## EXTRACTED MATERIAL:
-- ==== Sys2Proof/Machine/ListRequests.lean ====
section
/-! DEFINITION. The requests on the two lists the host works through: the round list (R116 to R118) and the deposit
journal (R103, R104, R106, R107). -/

namespace Sys2Proof.Machine

/-! ## Round list -/

/-- ROUND READ (R116). -/
def takeRoundRead (start count : Byte) (s : State) : State × Reply :=
  let n := clampTo 1 16 count.toNat
  let found := (s.ret.round.drop start.toNat).take n
  let content := nat8 s.ret.round.length ++ nat8 s.candidateCount ++ nat8 found.length ++ found.flatMap entryBytes
  (s, { result := okIf (n ≠ count.toNat), content := content })

/-- The entry of a listed chamber becomes forced, and is promoted where URGENT was asked (R117). -/
def forceEntry (c : ChamberNo) (u : Urgency) (s : State) : State :=
  let s := rewriteEntry c (fun e => { e with forced := true }) s
  if u = .urgent then promote c s else s

/-- A forced entry for a chamber that is not listed: URGENT where asked or where the chamber is FULL; the candidate
flag is cleared (R117). -/
def addEntry (c : ChamberNo) (u : Urgency) (s : State) : State :=
  makeEntry c (if u = .urgent then .urgent else urgencyBy (s.access c)) true (setCandidate c false s)

/-- ROUND ADD (R117). -/
def takeRoundAdd (chamber urgency : Byte) (s : State) : State × Reply :=
  match chamberOf chamber, urgencyOf urgency with
  | some c, some u =>
    if (s.chamber c).config.isNone then (s, bare .badValue)
    else if (s.roundEntry c).isSome then (forceEntry c u s, bare .ok)
    else if s.ret.round.length ≥ Config.roundRoom then (s, bare .listFull)
    else (addEntry c u s, bare .ok)
  | _, _ => (s, bare .badValue)

/-- ROUND DROP (R118). -/
def takeRoundDrop (chamber : Byte) (s : State) : State × Reply :=
  match chamberOf chamber with
  | none => (s, bare .badValue)
  | some c =>
    match s.roundEntry c with
    | none => (s, bare .notFound)
    | some e => if e.state = .waiting then (removeEntry c s, bare .ok) else (s, bare .refused)

/-! ## Deposit journal -/

/-- JOURNAL READ (R103). -/
def takeJournalRead (start : BitVec 16) (count : Byte) (s : State) : State × Reply :=
  let n := clampTo 1 12 count.toNat
  let found := (s.ret.journal.drop start.toNat).take n
  let content := nat16 s.ret.journal.length ++ nat8 s.openSessions ++ split32 s.headSeq ++ nat8 found.length ++
    found.flatMap journalBytes
  (s, { result := okIf (n ≠ count.toNat), content := content })

/-- The counts every JOURNAL RELEASE reply carries (R104): the records removed, and the journal after the request. -/
def releaseCounts (removed : Nat) (s : State) : List Byte :=
  nat16 removed ++ nat16 s.ret.journal.length ++ nat8 s.openSessions ++ split32 s.headSeq

/-- Removes the oldest records (R104). The key (JOURNAL) is posted once where the record count falls below 3072 (R106)
or the room taken below 4096 (R107). -/
def releaseRecords (n : Nat) (s : State) : State :=
  let s' := s.onRet fun r => { r with journal := r.journal.drop n }
  let belowMark : Bool := s.highWater && !s'.highWater
  let belowRoom : Bool := s.journalFull && !s'.journalFull
  if belowMark || belowRoom then post .journal s' else s'

/-- JOURNAL RELEASE (R104). -/
def takeJournalRelease (count : BitVec 16) (expected : Option Seconds) (s : State) : State × Reply :=
  if expected.any (fun h => h ≠ s.headSeq) then (s, { result := .refused, content := releaseCounts 0 s })
  else
    let n := min count.toNat s.ret.journal.length
    let s := releaseRecords n s
    (s, { result := okIf (n ≠ count.toNat), content := releaseCounts n s })

end Sys2Proof.Machine
end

## WHAT IS EXPECTED:
Filter the listing above for the string "refused" and copy every matching line.

## ANSWER AREA:
    | some e => if e.state = .waiting then (removeEntry c s, bare .ok) else (s, bare .refused)
  if expected.any (fun h => h ≠ s.headSeq) then (s, { result := .refused, content := releaseCounts 0 s })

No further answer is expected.